(Saved data entries)
%%

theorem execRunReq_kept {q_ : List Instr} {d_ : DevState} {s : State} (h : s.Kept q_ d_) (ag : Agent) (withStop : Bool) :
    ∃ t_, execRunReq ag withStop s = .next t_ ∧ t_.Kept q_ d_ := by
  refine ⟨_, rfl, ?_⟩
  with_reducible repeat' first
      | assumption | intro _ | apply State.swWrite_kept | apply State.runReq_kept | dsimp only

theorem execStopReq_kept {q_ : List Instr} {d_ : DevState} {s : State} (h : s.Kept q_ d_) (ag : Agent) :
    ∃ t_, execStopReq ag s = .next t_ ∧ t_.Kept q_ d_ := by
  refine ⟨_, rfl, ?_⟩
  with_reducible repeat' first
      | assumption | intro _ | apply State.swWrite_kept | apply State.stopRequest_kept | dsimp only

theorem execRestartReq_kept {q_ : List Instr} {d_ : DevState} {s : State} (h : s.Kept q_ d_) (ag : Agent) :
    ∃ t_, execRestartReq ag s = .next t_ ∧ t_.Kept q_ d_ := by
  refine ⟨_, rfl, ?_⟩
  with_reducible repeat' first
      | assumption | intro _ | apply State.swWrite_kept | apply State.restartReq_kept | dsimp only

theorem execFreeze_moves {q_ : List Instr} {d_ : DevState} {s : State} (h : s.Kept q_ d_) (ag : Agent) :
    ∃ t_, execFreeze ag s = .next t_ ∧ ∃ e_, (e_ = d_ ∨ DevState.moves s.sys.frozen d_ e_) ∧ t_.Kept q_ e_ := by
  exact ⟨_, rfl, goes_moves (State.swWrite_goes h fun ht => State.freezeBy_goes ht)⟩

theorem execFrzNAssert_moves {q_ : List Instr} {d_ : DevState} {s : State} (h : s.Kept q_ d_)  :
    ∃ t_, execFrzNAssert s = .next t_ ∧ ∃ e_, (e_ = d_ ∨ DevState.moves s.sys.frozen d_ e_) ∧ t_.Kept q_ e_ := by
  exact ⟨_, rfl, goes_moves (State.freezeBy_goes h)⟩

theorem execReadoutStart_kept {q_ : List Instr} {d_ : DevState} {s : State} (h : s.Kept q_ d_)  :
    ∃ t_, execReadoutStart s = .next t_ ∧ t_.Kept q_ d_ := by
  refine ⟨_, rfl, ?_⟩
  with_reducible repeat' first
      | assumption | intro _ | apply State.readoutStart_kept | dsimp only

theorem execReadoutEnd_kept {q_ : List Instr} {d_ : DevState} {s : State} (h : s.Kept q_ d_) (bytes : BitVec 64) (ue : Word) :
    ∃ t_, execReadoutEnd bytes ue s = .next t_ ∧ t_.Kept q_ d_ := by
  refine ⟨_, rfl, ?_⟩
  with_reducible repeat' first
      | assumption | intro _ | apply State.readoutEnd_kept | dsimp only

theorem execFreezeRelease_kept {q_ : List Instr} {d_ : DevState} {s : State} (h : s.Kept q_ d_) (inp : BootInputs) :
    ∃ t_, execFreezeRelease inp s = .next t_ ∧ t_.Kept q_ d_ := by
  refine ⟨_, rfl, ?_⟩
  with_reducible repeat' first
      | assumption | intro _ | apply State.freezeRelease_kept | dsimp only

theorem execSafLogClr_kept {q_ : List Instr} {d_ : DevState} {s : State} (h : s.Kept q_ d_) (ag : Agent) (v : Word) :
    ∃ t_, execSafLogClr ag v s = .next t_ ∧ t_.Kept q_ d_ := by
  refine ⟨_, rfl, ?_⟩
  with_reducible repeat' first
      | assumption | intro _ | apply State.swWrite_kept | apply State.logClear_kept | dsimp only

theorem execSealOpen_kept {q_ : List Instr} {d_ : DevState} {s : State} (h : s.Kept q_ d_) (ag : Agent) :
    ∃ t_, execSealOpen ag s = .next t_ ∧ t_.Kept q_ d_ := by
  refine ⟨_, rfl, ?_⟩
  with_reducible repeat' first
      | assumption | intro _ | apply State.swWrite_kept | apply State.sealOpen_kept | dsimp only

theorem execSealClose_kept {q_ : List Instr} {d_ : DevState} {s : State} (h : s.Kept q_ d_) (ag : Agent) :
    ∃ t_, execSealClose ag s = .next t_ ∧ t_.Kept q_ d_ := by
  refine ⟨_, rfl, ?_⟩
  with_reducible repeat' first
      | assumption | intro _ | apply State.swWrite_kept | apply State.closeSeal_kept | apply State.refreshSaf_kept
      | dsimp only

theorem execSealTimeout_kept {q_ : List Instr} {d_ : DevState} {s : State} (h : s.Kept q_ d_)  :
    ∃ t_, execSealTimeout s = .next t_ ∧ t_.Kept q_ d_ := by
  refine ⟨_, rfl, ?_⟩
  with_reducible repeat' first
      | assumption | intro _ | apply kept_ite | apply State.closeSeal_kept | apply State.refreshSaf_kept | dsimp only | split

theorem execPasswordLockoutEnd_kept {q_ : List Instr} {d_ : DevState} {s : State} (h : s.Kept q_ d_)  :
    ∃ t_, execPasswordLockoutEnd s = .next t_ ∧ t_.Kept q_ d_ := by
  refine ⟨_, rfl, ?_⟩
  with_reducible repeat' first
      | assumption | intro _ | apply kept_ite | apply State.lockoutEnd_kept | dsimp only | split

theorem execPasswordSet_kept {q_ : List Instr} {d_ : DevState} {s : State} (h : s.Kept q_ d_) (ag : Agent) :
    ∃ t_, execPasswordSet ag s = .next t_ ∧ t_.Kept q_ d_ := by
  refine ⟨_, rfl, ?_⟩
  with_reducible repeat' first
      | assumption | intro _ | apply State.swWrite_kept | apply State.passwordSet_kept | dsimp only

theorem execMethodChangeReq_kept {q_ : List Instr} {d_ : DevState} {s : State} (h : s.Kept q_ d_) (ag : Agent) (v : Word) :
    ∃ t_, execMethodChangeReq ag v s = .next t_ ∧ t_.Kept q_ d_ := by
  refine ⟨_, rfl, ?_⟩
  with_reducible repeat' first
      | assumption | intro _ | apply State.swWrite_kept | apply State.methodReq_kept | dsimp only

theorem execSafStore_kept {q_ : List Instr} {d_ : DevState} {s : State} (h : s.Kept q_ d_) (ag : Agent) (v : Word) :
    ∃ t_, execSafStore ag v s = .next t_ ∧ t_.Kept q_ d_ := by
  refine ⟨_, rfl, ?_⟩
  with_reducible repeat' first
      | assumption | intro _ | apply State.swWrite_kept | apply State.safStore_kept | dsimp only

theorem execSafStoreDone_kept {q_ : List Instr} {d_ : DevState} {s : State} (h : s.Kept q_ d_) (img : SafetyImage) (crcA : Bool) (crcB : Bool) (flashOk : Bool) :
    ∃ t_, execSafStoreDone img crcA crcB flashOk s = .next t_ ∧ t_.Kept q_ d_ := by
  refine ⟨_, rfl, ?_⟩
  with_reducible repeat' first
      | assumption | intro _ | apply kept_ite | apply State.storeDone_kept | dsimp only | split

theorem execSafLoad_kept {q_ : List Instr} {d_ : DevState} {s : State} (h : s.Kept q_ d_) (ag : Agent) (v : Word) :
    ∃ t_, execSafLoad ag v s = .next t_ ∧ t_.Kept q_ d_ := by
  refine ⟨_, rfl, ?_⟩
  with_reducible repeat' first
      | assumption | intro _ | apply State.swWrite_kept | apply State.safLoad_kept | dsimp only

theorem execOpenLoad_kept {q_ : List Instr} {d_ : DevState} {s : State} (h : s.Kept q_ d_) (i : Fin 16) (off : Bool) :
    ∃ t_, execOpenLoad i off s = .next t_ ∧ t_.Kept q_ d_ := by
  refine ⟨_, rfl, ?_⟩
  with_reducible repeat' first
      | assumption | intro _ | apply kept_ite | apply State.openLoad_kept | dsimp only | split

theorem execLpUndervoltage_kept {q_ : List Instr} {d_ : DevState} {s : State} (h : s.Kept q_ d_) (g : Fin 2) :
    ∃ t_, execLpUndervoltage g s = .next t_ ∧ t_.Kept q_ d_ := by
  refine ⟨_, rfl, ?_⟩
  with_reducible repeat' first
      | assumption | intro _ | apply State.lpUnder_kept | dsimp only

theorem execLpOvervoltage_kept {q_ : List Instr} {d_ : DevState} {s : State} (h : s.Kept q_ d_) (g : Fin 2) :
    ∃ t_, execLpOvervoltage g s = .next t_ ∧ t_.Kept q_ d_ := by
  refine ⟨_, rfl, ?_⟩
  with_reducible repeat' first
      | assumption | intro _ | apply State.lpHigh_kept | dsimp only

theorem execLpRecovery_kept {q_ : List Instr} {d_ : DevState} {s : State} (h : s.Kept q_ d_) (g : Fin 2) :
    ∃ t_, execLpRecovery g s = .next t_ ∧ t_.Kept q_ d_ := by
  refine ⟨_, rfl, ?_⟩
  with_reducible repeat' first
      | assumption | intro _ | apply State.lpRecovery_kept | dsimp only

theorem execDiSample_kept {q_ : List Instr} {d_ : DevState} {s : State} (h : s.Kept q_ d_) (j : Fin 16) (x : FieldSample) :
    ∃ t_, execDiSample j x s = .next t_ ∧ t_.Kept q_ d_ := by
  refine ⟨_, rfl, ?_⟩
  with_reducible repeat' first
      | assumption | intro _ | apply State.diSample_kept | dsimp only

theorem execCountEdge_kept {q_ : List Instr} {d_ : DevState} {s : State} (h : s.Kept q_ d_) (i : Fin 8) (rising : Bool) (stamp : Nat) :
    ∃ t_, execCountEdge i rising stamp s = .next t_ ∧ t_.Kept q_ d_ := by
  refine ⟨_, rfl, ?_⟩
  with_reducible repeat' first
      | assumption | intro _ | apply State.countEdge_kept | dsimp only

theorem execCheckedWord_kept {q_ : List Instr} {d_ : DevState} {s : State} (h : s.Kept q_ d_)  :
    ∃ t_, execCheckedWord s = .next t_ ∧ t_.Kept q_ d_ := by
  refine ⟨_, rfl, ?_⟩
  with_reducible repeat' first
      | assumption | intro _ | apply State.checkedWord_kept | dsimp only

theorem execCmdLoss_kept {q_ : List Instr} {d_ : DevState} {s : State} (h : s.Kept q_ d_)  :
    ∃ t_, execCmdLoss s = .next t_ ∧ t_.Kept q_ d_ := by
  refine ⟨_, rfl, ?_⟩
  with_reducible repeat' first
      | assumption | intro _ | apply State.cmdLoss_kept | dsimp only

%%
%%

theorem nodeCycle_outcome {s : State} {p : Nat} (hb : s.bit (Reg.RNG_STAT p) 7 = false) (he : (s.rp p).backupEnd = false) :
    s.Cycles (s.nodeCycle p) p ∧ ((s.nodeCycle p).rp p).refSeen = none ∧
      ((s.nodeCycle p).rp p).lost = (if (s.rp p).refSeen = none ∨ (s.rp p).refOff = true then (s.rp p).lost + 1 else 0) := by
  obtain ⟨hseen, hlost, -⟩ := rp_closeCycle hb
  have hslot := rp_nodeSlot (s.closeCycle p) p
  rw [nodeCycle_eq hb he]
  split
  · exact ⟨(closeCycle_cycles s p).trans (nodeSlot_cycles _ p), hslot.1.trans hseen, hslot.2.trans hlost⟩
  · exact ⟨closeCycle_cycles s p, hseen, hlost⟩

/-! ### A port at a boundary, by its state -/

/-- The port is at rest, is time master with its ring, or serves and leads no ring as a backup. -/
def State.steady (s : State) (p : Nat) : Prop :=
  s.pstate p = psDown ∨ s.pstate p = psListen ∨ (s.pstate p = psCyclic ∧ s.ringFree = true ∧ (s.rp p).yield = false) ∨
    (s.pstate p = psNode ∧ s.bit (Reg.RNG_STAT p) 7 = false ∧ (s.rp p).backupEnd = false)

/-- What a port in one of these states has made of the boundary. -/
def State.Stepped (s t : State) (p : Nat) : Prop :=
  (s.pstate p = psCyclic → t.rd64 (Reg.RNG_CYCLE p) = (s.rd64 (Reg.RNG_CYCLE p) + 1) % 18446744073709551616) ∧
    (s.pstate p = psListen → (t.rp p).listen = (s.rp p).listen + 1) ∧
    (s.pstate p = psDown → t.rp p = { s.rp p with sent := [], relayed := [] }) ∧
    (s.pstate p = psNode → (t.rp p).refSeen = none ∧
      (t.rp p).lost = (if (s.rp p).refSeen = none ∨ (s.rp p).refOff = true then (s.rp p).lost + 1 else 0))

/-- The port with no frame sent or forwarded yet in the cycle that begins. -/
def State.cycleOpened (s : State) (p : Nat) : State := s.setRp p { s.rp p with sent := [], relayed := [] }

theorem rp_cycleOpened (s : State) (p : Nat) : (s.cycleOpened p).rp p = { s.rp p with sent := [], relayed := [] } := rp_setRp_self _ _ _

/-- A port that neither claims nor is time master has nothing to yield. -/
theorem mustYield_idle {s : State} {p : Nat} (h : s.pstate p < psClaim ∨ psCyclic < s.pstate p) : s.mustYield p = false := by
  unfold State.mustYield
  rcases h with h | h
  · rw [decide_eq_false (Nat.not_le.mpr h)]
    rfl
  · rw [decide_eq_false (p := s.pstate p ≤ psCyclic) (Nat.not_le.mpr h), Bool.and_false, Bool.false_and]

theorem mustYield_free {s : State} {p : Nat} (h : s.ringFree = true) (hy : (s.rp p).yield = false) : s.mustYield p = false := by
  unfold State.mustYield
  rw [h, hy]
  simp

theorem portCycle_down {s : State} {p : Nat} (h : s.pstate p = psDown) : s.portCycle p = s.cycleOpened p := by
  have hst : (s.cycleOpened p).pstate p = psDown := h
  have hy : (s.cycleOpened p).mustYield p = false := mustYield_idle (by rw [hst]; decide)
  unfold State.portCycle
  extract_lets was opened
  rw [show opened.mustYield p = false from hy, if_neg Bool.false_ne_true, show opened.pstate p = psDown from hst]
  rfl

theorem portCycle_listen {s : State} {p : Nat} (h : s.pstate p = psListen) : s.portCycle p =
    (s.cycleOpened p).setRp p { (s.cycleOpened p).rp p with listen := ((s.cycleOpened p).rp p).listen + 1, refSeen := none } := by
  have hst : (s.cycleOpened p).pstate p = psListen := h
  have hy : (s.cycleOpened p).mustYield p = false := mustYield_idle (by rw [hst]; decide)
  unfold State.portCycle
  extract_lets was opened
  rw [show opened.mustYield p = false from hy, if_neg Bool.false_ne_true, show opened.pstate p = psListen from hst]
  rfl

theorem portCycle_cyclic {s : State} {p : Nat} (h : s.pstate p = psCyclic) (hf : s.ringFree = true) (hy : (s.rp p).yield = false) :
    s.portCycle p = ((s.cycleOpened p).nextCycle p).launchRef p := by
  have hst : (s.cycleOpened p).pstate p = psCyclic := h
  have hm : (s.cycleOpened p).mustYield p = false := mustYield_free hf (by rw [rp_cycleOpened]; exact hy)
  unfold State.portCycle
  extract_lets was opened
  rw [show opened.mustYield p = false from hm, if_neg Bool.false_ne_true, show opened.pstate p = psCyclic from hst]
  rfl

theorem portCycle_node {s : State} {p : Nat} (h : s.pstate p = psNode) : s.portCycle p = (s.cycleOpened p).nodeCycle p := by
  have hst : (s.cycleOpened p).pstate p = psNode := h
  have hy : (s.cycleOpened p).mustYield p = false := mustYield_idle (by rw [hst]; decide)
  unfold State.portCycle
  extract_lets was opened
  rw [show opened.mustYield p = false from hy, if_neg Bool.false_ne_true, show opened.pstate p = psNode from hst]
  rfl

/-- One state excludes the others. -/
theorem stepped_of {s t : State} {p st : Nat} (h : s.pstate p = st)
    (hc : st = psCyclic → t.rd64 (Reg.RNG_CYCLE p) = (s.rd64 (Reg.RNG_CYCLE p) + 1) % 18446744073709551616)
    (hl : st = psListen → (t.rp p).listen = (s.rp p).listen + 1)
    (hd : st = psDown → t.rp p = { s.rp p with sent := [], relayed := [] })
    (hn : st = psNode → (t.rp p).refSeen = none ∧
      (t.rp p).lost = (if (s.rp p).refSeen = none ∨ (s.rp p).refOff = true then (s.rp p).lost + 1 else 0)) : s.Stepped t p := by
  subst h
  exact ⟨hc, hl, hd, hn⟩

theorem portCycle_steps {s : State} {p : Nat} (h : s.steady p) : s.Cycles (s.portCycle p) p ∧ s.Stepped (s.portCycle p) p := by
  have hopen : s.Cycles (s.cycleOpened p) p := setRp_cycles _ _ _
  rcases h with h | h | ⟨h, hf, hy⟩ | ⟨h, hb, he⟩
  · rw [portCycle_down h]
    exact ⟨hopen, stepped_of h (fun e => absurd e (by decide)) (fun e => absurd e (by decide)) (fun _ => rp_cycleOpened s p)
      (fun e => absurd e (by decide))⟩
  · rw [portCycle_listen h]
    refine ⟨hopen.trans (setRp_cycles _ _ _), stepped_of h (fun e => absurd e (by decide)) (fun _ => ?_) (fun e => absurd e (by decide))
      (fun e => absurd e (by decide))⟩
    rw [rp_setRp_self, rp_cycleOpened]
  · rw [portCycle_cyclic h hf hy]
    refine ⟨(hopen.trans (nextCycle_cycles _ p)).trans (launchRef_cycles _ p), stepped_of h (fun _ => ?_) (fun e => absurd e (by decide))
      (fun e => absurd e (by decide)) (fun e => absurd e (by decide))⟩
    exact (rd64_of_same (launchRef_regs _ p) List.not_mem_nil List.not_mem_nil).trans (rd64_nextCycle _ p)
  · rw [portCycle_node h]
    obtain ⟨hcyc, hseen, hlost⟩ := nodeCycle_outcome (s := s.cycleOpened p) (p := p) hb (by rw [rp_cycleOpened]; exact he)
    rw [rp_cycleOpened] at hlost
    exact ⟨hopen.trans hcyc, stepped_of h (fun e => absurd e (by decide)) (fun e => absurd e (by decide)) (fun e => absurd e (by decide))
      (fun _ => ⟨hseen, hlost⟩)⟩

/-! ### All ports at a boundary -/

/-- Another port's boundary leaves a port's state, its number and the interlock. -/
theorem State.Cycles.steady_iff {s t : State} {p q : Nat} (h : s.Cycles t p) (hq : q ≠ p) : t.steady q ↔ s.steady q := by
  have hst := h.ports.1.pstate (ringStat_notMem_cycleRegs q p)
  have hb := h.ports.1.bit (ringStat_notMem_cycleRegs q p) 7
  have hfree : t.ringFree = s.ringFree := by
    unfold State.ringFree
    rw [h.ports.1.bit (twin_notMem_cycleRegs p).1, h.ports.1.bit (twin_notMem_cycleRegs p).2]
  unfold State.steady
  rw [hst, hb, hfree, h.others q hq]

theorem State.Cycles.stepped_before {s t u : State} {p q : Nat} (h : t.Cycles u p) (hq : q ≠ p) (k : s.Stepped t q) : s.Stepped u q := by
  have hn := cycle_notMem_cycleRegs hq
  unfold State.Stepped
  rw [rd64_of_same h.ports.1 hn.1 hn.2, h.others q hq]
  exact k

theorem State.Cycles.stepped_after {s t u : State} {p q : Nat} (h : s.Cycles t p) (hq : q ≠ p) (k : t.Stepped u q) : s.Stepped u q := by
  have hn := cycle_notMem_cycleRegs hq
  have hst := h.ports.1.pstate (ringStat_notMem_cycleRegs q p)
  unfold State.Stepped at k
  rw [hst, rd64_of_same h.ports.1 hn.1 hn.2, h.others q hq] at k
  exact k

%%
%%

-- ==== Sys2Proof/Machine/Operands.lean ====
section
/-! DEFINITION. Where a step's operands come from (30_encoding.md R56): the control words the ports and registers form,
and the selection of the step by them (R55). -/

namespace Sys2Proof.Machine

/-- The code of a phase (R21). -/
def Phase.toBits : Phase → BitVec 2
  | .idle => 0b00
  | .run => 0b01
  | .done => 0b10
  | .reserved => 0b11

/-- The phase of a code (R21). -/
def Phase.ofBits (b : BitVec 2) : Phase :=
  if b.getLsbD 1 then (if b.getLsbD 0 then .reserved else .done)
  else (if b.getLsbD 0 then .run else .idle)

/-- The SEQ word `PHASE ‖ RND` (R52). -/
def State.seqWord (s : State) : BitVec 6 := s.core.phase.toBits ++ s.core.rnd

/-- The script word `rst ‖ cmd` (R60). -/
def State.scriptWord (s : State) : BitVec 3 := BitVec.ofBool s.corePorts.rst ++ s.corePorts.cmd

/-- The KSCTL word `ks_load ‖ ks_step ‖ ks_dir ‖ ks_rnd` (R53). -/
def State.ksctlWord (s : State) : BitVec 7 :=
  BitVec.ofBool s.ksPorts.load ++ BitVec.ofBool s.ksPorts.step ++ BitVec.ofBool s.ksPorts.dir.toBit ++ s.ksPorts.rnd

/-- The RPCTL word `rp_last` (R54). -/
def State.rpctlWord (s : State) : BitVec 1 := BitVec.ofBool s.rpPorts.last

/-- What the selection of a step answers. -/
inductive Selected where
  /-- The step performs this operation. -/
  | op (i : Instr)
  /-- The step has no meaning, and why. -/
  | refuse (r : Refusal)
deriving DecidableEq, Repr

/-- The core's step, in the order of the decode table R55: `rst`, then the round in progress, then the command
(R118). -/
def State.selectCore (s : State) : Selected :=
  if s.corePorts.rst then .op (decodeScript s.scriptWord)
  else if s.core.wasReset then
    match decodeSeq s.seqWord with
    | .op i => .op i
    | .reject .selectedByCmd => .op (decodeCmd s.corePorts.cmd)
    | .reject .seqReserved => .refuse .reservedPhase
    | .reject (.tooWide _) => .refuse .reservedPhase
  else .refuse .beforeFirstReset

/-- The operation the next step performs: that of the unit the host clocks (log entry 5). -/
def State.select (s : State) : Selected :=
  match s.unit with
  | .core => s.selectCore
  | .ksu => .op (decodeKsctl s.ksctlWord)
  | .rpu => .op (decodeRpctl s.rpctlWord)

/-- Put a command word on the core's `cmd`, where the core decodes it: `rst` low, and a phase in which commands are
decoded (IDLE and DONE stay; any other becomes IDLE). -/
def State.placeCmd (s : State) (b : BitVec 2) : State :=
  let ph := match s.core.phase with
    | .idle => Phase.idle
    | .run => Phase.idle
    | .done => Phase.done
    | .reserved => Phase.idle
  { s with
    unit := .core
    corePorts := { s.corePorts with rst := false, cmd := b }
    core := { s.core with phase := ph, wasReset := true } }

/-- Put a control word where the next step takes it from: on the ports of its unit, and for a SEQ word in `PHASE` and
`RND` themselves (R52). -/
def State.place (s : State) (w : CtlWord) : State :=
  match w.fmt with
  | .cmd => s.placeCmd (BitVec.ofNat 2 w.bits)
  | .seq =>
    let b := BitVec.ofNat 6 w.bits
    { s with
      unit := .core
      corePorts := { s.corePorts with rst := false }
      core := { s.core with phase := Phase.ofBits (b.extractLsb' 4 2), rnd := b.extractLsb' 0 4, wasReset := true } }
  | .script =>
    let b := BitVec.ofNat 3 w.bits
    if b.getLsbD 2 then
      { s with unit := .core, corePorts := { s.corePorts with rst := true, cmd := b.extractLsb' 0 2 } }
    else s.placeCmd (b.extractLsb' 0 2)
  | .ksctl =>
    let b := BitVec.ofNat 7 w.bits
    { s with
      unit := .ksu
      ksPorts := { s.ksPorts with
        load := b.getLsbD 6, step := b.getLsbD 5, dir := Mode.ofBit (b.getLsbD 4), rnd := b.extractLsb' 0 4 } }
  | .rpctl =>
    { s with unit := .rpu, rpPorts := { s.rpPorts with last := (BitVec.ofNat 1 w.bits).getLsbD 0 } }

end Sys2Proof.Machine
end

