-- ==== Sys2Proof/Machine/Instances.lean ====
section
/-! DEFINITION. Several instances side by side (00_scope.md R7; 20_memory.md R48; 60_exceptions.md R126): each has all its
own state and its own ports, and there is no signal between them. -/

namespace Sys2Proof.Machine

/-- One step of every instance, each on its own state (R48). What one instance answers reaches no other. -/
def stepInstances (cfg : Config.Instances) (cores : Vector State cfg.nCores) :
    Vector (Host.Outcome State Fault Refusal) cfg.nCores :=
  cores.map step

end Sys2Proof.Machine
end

%%

### Directions:
Leave out every line above except those from the line with "(s.portCycle p) p := by" up to and including the line with "decide)) (fun e => absurd e (by decide))⟩", and copy those exactly.

### Answer to the problem:
theorem portCycle_steps {s : State} {p : Nat} (h : s.steady p) : s.Cycles (s.portCycle p) p ∧ s.Stepped (s.portCycle p) p := by
  have hopen : s.Cycles (s.cycleOpened p) p := setRp_cycles _ _ _
  rcases h with h | h | ⟨h, hf, hy⟩ | ⟨h, hb, he⟩
  · rw [portCycle_down h]
    exact ⟨hopen, stepped_of h (fun e => absurd e (by decide)) (fun e => absurd e (by decide)) (fun _ => rp_cycleOpened s p)
      (fun e => absurd e (by decide))⟩
  · rw [portCycle_listen h]
    refine ⟨hopen.trans (setRp_cycles _ _ _), stepped_of h (fun e => absurd e (by decide)) (fun _ => ?_) (fun e => absurd e (by decide))
      (fun e => absurd e (by decide))⟩
    rw [rp_setRp_self, rp_cycleOpened]
  · rw [portCycle_cyclic h hf hy]
    refine ⟨(hopen.trans (nextCycle_cycles _ p)).trans (launchRef_cycles _ p), stepped_of h (fun _ => ?_) (fun e => absurd e (by decide))
      (fun e => absurd e (by decide)) (fun e => absurd e (by decide))⟩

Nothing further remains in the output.